● **MATERIAL TO PROCESS**
=====

-- ==== Sys2Proof/Machine/Events.lean ====
section
/-! DEFINITION. The clock cycle with its six phases (spec/40_timing_substrate.md R100 to R102) and the meanings of the
EVENT words: EV_CLK is one cycle, the others run one handler without the timers (R109). -/

namespace Sys2Proof.Machine

/-- Phase 1 (R101): the host operation of the cycle, if there is one. -/
def phaseHost (s : State) : State :=
  match s.hop with
  | none => s
  | some w => hostWord w { s with hop := none }

/-- The Sampling Timer's half of phase 2 (R101). -/
def phaseCountSampling (s : State) : State :=
  if s.enabled && s.st.en && !s.sig.stFresh then countSampling s else s

/-- The Modulation Timer's half of phase 2 (R101). -/
def phaseCountModulation (s : State) : State :=
  if s.enabled && s.mt.en then countModulation s else s

/-- The synchroniser (R102): SYNC2 ← SYNC1, SYNC1 ← pin. -/
def shiftSync (pin : Bool) (s : State) : State := { s with sense := pin, sync2 := s.sync1, sync1 := pin }

/-- Phase 3 (R101, R102): SYNC2 falling from 1 to 0 is an edge. -/
def phaseEdge (pin : Bool) (s : State) : State :=
  let t := shiftSync pin s
  if t.enabled && (s.sync2 && !t.sync2) then onEdge t else t

/-- Phase 4 (R101). -/
def phaseSample (s : State) : Res :=
  if s.enabled && s.st.en && s.st.sampleIe && s.sampleMatch then sampleTick s.readInput s else .next s

/-- Phase 5 (R101). -/
def phaseMod (s : State) : Res :=
  if s.enabled && s.mt.en && s.mt.modIe && s.modMatch then modTick s else .next s

/-- The end of the cycle: its signals are gone, and the cycle number moves on (R33, R101). -/
def endCycle (s : State) : State := { clearSignals s with cycle := s.cycle + 1 }

/-- Phases 2 and 3 of a cycle whose sense pin is `pin` (R101). -/
def earlyPhases (pin : Bool) (s : State) : State :=
  phaseEdge pin (phaseCountModulation (phaseCountSampling s))

/-- Phases 2 to 6 of a cycle whose sense pin is `pin` (R101). -/
def blockPhases (pin : Bool) (s : State) : Res :=
  andThen (phaseSample (earlyPhases pin s)) fun a =>
  andThen (phaseMod a) fun b =>
  .next (endCycle (subcarrierStep b))

/-- cycle(pin, hop) (R101), `hop` being what stands on the host port. -/
def cycle (pin : Bool) (s : State) : Res := blockPhases pin (phaseHost (clearSignals s))

/-- The meaning of EV_CLK (R100). -/
def execEvClk (pin : Bool) (s : State) : Res := cycle pin s

/-- The meaning of EV_EDGE (R109, R103). While ENABLED = 0 no source fires (R283, R294; log entry 12). -/
def execEvEdge (s : State) : Res := if s.enabled then .next (onEdge s) else .next s

/-- The meaning of EV_SAMPLE_TICK (R109, R160). -/
def execEvSampleTick (level : Bool) (s : State) : Res :=
  if s.enabled && s.st.en && s.st.sampleIe then sampleTick level s else .next s

/-- The meaning of EV_MOD_TICK (R109, R200). -/
def execEvModTick (s : State) : Res :=
  if s.enabled && s.mt.en && s.mt.modIe then modTick s else .next s

end Sys2Proof.Machine
end

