-- ==== Sys2Proof/Certificates/Slice0/Obligations.lean ====
section
/-! DEFINITION. The statements for the provers. Each docstring names the rules of spec/ it formalises. A state
is any state: where a statement holds only of states a run reaches, it says so by `State.Inv`. -/

open Sys2Proof Sys2Proof.Machine

/-- `s` with one model fault recorded and the result 0: all that a refusal does (R240, R285). -/
def Sys2Proof.Machine.State.recorded (s : State) (r : FaultReason) (w : Word) : State :=
  { s with faults := s.faults ++ [{ reason := r, cycle := s.cycle, word := w }], result := 0 }

/-- The Sampling Timer after the restart-on-edge of R103. -/
def Sys2Proof.Machine.State.timerAfterEdge (s : State) : SamplingTimer :=
  if s.st.en = true ∧ s.st.restartEn = true then
    (if s.st.bufV = true then { s.st with cnt := 0, per := s.st.perBuf, cc := s.st.ccBuf, bufV := false }
     else { s.st with cnt := 0 })
  else s.st

/-- The state after EV_SAMPLE_TICK's end_of_frame (R174), told register by register: `n`, `k` are BIT_COUNT and
PAR_COUNT, `last` is LASTBIT. -/
def Sys2Proof.Machine.State.frameEnded (s : State) (cause : ErrCause) (n k : Half) (last prev : Bool)
    (kind : LastKind) : State :=
  { s with
    st := { s.st with en := false, restartEn := false, sampleIe := false, bufV := false, cnt := 0 }
    mt := { s.mt with
      cmp := s.mt.cap + (if last then s.params.fdtClks1 else s.params.fdtClks0), capEn := false }
    dm := { state := .frameComplete, ssr := 0, ssrLen := 0, idleCnt := 0, bitCount := n, parCount := k,
            lastBit := last, prevBit := prev, lastKind := kind, errCause := cause }
    demodDone := true }

/-- The state after the subcarrier generator of R107, written from the rule. -/
def Sys2Proof.Machine.State.subcarrierStepped (s : State) : State :=
  { s with out :=
      if s.out.scMode = .ook then
        (if s.out.scCnt.toNat + 1 < s.out.scDiv.toNat then { s.out with scCnt := s.out.scCnt + 1 }
         else { s.out with scCnt := 0, scLvl := !s.out.scLvl })
      else { s.out with scCnt := 0, scLvl := false } }

/-- A sample tick fires (R109, R101 phase 4 but for the compare). -/
abbrev Sys2Proof.Machine.State.tickEnabled (s : State) : Prop :=
  s.enabled = true ∧ s.st.en = true ∧ s.st.sampleIe = true

/-- A modulation tick fires (R109, R101 phase 5 but for the match). -/
abbrev Sys2Proof.Machine.State.modTickEnabled (s : State) : Prop :=
  s.enabled = true ∧ s.mt.en = true ∧ s.mt.modIe = true

/-- The sample at level `v` fills the window, which classifies as `r` (R160, R161). -/
abbrev Sys2Proof.Machine.State.windowFills (s : State) (v : Bool) (r : WindowClass) : Prop :=
  (s.dm.ssrLen + 1).toNat = s.spb ∧ (shiftSample v s).classify = r

/-- IDLE_CNT after a sample at level `v` (R160). -/
def Sys2Proof.Machine.State.idleAfter (s : State) (v : Bool) : BitVec 8 :=
  BitVec.ofNat 8 (if v then min (s.dm.idleCnt.toNat + 1) 255 else 0)

/-! ### Encoding -/

/-- R82 and the encodings of spec/95 V9.1: words written out from the map decode to what they stand for. -/
def Obligations.MapWordsDecode : Prop :=
  decode 0x2001000000000000 = .ok (.lcInit .typeF) ∧
  decode 0x2401000E00000000 = .ok (.ctlArmReply true 14) ∧
  decode 0x2800000000440000 = .ok (.bufWrite 0 0x44) ∧
  decode 0x0200000400020000 = .ok (.tsScheduleNextSample 4 2) ∧
  decode 0x0801000200000000 = .ok (.tsSetSubcarrier 1 2) ∧
  decode 0x1201000000000000 = .ok (.evSampleTick true)

/-- R80, R82: every instruction, with every operand at every value, is what its word decodes to, and the word
is of its class. -/
def Obligations.DecodeOfEncode : Prop :=
  ∀ i : Instr, decode (encode i) = .ok i ∧ wordClass (encode i) = some i.opClass

/-- R80, R82: a word that decodes is the one word of its instruction, so an unused bit is never ignored. -/
def Obligations.EncodeOfDecode : Prop :=
  ∀ (w : Word) (i : Instr), decode w = .ok i → encode i = w

/-- R85: an illegal opcode is refused by ILLEGAL_OPCODE on every port; a word of a legal opcode that is no
instruction's word, a reserved bit set for one, is refused by RESERVED_NONZERO on the port of its class. A
refused word changes no register. That the harness port and the replay record the two faults as the host port
does is log entry 18, and the cycle number and the result 0 of a word refused outside any cycle are log entry 28. -/
def Obligations.IllegalWordsRefused : Prop :=
  ∀ (w : Word) (s : State),
    ((fieldOpc w = 0x00 ∨ fieldOpc w = 0x0E ∨ fieldOpc w = 0x0F ∨
        (0x14 ≤ (fieldOpc w).toNat ∧ (fieldOpc w).toNat ≤ 0x1F) ∨ fieldOpc w = 0x22 ∨
        0x2B ≤ (fieldOpc w).toNat) →
      hostWord w s = s.recorded .illegalOpcode w ∧
      harnessPort w s = .next (s.recorded .illegalOpcode w) ∧
      replayPort w s = .next (s.recorded .illegalOpcode w)) ∧
    ((fieldR w ≠ 0 ∨ ∀ i, encode i ≠ w) →
      (wordClass w = some .host → hostWord w s = s.recorded .reservedNonzero w) ∧
      (wordClass w = some .event → harnessPort w s = .next (s.recorded .reservedNonzero w)) ∧
      (wordClass w = some .internal → replayPort w s = .next (s.recorded .reservedNonzero w)))
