section writeBuf
variable (i : Nat) (v : Byte) (s : State)
@[simp] theorem writeBuf_enabled : (s.writeBuf i v).enabled = s.enabled := rfl
@[simp] theorem writeBuf_proto : (s.writeBuf i v).proto = s.proto := rfl
@[simp] theorem writeBuf_sense : (s.writeBuf i v).sense = s.sense := rfl
@[simp] theorem writeBuf_sync1 : (s.writeBuf i v).sync1 = s.sync1 := rfl
@[simp] theorem writeBuf_sync2 : (s.writeBuf i v).sync2 = s.sync2 := rfl
@[simp] theorem writeBuf_st : (s.writeBuf i v).st = s.st := rfl
@[simp] theorem writeBuf_mt : (s.writeBuf i v).mt = s.mt := rfl
@[simp] theorem writeBuf_edgeIe : (s.writeBuf i v).edgeIe = s.edgeIe := rfl
@[simp] theorem writeBuf_out : (s.writeBuf i v).out = s.out := rfl
@[simp] theorem writeBuf_dm : (s.writeBuf i v).dm = s.dm := rfl
@[simp] theorem writeBuf_lm : (s.writeBuf i v).lm = s.lm := rfl
@[simp] theorem writeBuf_demodDone : (s.writeBuf i v).demodDone = s.demodDone := rfl
@[simp] theorem writeBuf_modDone : (s.writeBuf i v).modDone = s.modDone := rfl
@[simp] theorem writeBuf_buf : (s.writeBuf i v).buf = s.buf.write i v := rfl
@[simp] theorem writeBuf_par : (s.writeBuf i v).par = s.par := rfl
@[simp] theorem writeBuf_faults : (s.writeBuf i v).faults = s.faults := rfl
@[simp] theorem writeBuf_cycle : (s.writeBuf i v).cycle = s.cycle := rfl
@[simp] theorem writeBuf_params : (s.writeBuf i v).params = s.params := rfl
@[simp] theorem writeBuf_sig : (s.writeBuf i v).sig = s.sig := rfl
@[simp] theorem writeBuf_hop : (s.writeBuf i v).hop = s.hop := rfl
@[simp] theorem writeBuf_result : (s.writeBuf i v).result = s.result := rfl
@[simp] theorem writeBuf_view : (s.writeBuf i v).view = s.view := rfl
@[simp] theorem writeBuf_task : (s.writeBuf i v).task = s.task := rfl
@[simp] theorem writeBuf_inputs : (s.writeBuf i v).inputs = s.inputs := rfl
end writeBuf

=====

● **TASK PROMPT**
Only the lines from the one containing "s.params := rfl" through the end of the listing belong in the response, each reproduced exactly.

● **YOUR RESPONSE**
@[simp] theorem writeBuf_params : (s.writeBuf i v).params = s.params := rfl
@[simp] theorem writeBuf_sig : (s.writeBuf i v).sig = s.sig := rfl
@[simp] theorem writeBuf_hop : (s.writeBuf i v).hop = s.hop := rfl
@[simp] theorem writeBuf_result : (s.writeBuf i v).result = s.result := rfl
@[simp] theorem writeBuf_view : (s.writeBuf i v).view = s.view := rfl
@[simp] theorem writeBuf_task : (s.writeBuf i v).task = s.task := rfl
@[simp] theorem writeBuf_inputs : (s.writeBuf i v).inputs = s.inputs := rfl
end writeBuf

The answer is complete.